● REQUIREMENT:
Begin with the first line of the entries below. Copy each line exactly, stopping after the one that contains "match nextStep s with".

Saved entries
-- ==== Sys2Proof/Machine/Startup.lean ====
section
/-! DEFINITION. Domains switching on, the order of start-up, resets of the module, supplies and the AON block (R469-R478,
R483-R489, R496, R498). -/

namespace Sys2Proof.Machine

/-! ## The next step (R484) -/

/-- Start-up runs a step: steps 5 and 10 to 12 need `AUX12`. -/
def stepAllowed (s : State) (n : Nat) : Bool := !(onBoot s && (n == 5 || decide (10 ≤ n)))

/-- The step start-up has still to finish next. -/
def nextStep (s : State) : Option Nat :=
  if s.pw.aon && !s.pw.stopped && s.pw.supply != .none then
    ((List.range 13).drop 1).find? (fun n => !s.pw.done.testBit n && stepAllowed s n)
  else none

/-- Domains of a step that are to be powered: those the host has not requested off, and no lost supervisor's. -/
def stepWants (s : State) (n : Nat) : List Nat :=
  (stepDomains s.part n).filter (fun d =>
    (!onRequest s.part d || (rd s CK_PDREQ).getLsbD d) && !(d == dKEEPA && svState s 0 == svLOST) && !(d == dKEEPB && svState s 1 == svLOST))

/-- The next step begins: its domains begin to be switched on. -/
def beginStep (s : State) : State :=
  match nextStep s with
  | some n => forEach ((stepWants s n).filter (fun d => !on s d)) (fun d s => beginOn s d) s
  | none => s

/-! ## A domain starts (R478) -/

/-- The hub starts: its PLL has locked, the power path is disarmed and its gates are high-impedance; registers that stand
for later steps of start-up show that these have not happened. -/
def ppathStart (s : State) : State :=
  let s := setCalConv { s with pw := { s.pw with hubLock := true } } 64 { lastMs := s.now / 1000000 }
  let s := wr s SV_STATUS 0
  let s := forEach ((List.range 2).filter s.pw.svLost.testBit) (fun n s => setSvState s n svLOST) s
  let s := setF (setF s GL_TOPOLOGY_REGIONS_ONLINE 0) PP_STATUS_SUPPLY (if onBoot s then 1 else 0)
  let s := updSlots (wr (setFlag s HI_STATUS_READY false) GL_FWSTAT 0)
  let s := insRestart (energyRestore { s with site := { s.site with lamp := {} } })
  updGates (updTamp s)

/-- The power-path block's converters start: factory constants, accumulators at 0, calibration from the registers (R191, R198). -/
def legsStart (s : State) (x : FactRec) : State :=
  forEach (List.range 13) (fun l s => takeLegCal (setLeg s l { fact := FactRec.at x l, start := s.now }) l) s

/-- A flask bank starts: sequencers and converters run afresh with the factory constants of its record, flask by flask and
channel by channel, and its present channels wait for a pour (R181, R191, R482). The flask hold of a bank that was off is
released, unless the host has asked for it off again while it was switching on (R481). -/
def bankStart (s : State) (d : Nat) (r : FactRec) : State :=
  let fs := (List.range s.part.flasks).filter (fun f => dFlask f == d)
  forEach fs (fun f s =>
    let s := modFlask s f (fun x => { x with running := true, failed := false, retry := .run, retryCount := 0, fltPin := false })
    let s := if (rd s CK_PDREQ).getLsbD d then setHolds s f ((flask s f).holds.filter (· ≠ 17)) else flaskHold s f 17
    let s := setCalConv s f { lastMs := s.now / 1000000 }
    let s := forEach (flaskChans f) (fun c s =>
      let s := modChan s c (fun x => { x with cv := { start := s.now, fact := FactRec.at r (c % 64) }, th := {}, win := {}, vbHist := [] })
      if flag s (CH_CFG_PRESENT c) then setChState s c .hold 8 else s) s
    traceFlask s f) s

/-- A supervisor's domain is on: at step 6 it waits for its image; alone, it restarts. -/
def keepStart (s : State) (n : Nat) : State :=
  if svState s n = svLOST then s
  else if s.pw.done.testBit 6 then svStarted s n
  else setSvState s n svSTARTING

/-- The ladle shows the comparators' shave and stale shaves as they stand (R280, R284). -/
def ladleStart (s : State) : State :=
  let s := setFlag (setF (setF s LD_SHAVE_SHAVE_F (min s.lad.capPrev s.lad.g)) LD_SHAVE_SHAVE_G s.lad.g) LD_STATUS_SHAVING s.lad.shaving
  forEach (List.range s.part.regions) (fun k s => setBitF s LD_STATUS_STALE k (region s k).stale) s

/-- What starts with a domain. -/
def domainStart (s : State) (d : Nat) (r : FactRec) : State :=
  if d = dKEEPA then keepStart s 0
  else if d = dKEEPB then keepStart s 1
  else if d = dHOSTIF then
    wdPower (setFlag { s with hi := { s.hi with resetting := true } } HI_STATUS_READY false)
  else if d = dBBOX then startScan s
  else if d = dTLPHY then tlphyStart s
  else if d = dPPATH then legsStart (ppathStart s) r
  else if d = dLADLE then ladleStart s
  else if d = dATEST ∨ d = dTRACE ∨ d = dCRUCIBLE ∨ (d - 10) % 5 = 0 then s
  else bankStart s d r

● RESULT OF THIS TASK:
-- ==== Sys2Proof/Machine/Startup.lean ====
section
/-! DEFINITION. Domains switching on, the order of start-up, resets of the module, supplies and the AON block (R469-R478,
R483-R489, R496, R498). -/

namespace Sys2Proof.Machine

/-! ## The next step (R484) -/

/-- Start-up runs a step: steps 5 and 10 to 12 need `AUX12`. -/
def stepAllowed (s : State) (n : Nat) : Bool := !(onBoot s && (n == 5 || decide (10 ≤ n)))

/-- The step start-up has still to finish next. -/
def nextStep (s : State) : Option Nat :=
  if s.pw.aon && !s.pw.stopped && s.pw.supply != .none then
    ((List.range 13).drop 1).find? (fun n => !s.pw.done.testBit n && stepAllowed s n)
  else none

/-- Domains of a step that are to be powered: those the host has not requested off, and no lost supervisor's. -/
def stepWants (s : State) (n : Nat) : List Nat :=
  (stepDomains s.part n).filter (fun d =>
    (!onRequest s.part d || (rd s CK_PDREQ).getLsbD d) && !(d == dKEEPA && svState s 0 == svLOST) && !(d == dKEEPB && svState s 1 == svLOST))

/-- The next step begins: its domains begin to be switched on. -/
def beginStep (s : State) : State :=
  match nextStep s with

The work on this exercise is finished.